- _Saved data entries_
* * * * * * *

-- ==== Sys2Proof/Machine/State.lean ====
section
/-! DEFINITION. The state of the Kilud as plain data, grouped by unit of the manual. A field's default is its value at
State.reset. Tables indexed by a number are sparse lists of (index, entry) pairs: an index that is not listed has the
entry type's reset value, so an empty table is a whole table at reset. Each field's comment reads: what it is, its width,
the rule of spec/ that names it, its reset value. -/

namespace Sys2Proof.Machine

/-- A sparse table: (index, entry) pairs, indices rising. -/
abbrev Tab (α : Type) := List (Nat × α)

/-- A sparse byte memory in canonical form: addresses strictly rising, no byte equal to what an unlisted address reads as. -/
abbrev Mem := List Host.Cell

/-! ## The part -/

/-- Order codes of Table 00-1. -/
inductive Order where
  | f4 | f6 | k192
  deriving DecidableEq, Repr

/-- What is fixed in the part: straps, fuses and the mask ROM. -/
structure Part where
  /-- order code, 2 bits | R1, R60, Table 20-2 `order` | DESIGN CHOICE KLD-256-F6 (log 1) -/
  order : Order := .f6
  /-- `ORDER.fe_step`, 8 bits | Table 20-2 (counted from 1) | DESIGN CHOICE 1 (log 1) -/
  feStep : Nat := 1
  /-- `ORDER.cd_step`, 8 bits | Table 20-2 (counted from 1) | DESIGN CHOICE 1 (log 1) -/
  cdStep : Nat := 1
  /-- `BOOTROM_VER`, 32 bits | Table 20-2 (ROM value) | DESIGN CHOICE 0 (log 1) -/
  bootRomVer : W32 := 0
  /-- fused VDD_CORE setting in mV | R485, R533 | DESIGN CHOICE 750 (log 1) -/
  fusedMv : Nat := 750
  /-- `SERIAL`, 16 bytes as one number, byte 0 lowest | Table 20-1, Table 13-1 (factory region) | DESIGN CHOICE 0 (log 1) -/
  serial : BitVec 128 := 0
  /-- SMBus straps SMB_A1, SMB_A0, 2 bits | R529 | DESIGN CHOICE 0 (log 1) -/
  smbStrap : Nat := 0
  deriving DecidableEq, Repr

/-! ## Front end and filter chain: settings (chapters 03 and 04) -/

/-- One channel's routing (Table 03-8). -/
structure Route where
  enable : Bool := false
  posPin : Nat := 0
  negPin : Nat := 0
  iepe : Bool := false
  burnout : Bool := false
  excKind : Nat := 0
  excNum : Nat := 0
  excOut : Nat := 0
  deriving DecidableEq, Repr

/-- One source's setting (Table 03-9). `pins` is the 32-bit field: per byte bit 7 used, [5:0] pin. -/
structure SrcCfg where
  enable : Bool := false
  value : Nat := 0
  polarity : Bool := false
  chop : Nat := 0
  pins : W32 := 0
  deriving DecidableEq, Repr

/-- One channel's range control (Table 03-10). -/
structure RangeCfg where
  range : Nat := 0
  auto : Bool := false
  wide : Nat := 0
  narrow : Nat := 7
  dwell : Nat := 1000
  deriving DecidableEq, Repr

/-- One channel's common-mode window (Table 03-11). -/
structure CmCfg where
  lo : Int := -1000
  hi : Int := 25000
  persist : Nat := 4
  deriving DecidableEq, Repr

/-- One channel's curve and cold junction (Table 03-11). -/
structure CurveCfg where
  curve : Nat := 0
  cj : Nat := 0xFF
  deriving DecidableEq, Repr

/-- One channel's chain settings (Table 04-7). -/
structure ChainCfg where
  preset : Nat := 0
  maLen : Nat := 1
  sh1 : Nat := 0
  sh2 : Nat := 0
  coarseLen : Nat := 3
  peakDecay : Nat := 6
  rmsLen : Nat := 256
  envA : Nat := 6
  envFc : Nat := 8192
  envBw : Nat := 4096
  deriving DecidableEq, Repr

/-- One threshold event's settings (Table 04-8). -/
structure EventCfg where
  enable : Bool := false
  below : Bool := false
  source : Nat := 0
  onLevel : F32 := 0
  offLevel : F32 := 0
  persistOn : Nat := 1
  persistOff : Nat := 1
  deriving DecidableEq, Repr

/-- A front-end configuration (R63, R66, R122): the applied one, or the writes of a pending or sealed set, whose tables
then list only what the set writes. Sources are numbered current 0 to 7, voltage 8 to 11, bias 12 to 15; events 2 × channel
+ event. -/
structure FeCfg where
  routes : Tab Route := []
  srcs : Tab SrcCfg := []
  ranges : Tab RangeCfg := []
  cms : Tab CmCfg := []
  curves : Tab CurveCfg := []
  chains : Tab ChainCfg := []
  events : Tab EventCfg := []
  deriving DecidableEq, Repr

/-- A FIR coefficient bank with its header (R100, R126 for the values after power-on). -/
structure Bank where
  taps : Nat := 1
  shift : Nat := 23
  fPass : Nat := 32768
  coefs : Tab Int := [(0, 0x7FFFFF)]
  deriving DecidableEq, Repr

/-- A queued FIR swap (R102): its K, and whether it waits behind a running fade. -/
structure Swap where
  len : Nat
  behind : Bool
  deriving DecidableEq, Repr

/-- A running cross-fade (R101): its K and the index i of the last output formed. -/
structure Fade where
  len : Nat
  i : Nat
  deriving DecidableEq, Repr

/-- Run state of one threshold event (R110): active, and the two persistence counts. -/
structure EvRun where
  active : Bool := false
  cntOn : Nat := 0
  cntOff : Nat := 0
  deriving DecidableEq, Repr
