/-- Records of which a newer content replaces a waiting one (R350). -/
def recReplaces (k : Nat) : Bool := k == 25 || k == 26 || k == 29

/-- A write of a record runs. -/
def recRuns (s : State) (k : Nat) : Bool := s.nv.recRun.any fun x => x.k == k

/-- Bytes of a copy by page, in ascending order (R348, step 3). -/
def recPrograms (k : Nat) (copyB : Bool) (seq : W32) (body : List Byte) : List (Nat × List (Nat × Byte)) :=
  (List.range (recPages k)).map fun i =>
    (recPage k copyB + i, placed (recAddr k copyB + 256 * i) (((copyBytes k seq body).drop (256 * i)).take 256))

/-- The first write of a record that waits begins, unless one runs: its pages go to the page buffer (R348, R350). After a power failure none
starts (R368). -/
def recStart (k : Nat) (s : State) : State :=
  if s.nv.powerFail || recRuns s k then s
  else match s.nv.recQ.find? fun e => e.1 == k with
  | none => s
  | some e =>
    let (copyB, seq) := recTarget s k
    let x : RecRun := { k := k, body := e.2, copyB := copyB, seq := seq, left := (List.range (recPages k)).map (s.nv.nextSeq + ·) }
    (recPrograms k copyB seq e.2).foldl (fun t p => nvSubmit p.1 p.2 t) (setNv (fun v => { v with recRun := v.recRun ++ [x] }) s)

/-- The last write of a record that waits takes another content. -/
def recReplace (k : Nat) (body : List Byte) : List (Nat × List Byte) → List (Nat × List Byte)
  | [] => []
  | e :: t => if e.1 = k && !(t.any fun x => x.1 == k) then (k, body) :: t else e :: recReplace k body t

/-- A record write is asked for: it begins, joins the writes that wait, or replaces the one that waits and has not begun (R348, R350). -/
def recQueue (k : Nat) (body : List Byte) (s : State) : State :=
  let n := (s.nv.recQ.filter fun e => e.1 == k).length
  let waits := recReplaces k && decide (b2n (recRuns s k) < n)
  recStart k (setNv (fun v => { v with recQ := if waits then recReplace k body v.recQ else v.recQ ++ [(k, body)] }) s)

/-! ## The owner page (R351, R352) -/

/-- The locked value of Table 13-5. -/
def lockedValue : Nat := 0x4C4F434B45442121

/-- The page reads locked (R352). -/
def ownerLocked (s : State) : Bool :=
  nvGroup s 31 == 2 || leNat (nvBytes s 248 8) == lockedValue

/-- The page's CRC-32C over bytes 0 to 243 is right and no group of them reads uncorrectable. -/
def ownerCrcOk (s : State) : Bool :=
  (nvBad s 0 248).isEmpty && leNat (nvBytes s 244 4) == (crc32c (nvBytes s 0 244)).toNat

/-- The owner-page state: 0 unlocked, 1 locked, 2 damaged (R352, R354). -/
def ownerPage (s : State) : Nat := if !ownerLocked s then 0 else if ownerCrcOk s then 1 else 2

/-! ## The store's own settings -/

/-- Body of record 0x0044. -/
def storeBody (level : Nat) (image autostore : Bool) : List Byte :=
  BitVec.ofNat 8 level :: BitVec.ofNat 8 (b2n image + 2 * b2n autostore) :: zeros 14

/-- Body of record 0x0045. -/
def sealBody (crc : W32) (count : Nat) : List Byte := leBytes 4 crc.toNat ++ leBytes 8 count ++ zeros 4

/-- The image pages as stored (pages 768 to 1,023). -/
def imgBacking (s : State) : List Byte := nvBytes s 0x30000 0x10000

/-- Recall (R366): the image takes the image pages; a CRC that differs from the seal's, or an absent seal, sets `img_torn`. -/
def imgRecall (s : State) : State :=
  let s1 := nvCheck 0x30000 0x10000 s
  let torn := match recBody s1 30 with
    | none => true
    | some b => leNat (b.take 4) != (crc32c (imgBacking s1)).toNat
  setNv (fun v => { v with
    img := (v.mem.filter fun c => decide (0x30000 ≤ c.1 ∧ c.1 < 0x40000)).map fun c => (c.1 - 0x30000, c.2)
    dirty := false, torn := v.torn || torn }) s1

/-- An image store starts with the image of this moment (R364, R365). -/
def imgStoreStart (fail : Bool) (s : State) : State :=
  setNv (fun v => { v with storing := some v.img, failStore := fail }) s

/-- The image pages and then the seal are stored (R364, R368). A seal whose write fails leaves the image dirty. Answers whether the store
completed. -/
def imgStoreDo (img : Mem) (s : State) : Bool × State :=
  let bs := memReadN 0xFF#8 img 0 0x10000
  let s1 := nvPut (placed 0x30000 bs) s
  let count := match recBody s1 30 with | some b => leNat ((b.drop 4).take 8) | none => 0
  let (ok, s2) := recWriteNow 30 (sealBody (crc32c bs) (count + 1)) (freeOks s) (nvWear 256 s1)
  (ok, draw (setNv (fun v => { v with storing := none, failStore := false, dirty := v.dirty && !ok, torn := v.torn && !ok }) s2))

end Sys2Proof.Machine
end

* * * * * * *

Your answer must consist solely of the lines above between the line holding "structure CmCfg where" and the line holding "rmsLen : Nat := 256", inclusive, copied exactly.

structure CmCfg where
  lo : Int := -1000
  hi : Int := 25000
  persist : Nat := 4
  deriving DecidableEq, Repr

/-- One channel's curve and cold junction (Table 03-11). -/
structure CurveCfg where
  curve : Nat := 0
  cj : Nat := 0xFF
  deriving DecidableEq, Repr

/-- One channel's chain settings (Table 04-7). -/
structure ChainCfg where
  preset : Nat := 0
  maLen : Nat := 1
  sh1 : Nat := 0
  sh2 : Nat := 0
  coarseLen : Nat := 3
  peakDecay : Nat := 6
  rmsLen : Nat := 256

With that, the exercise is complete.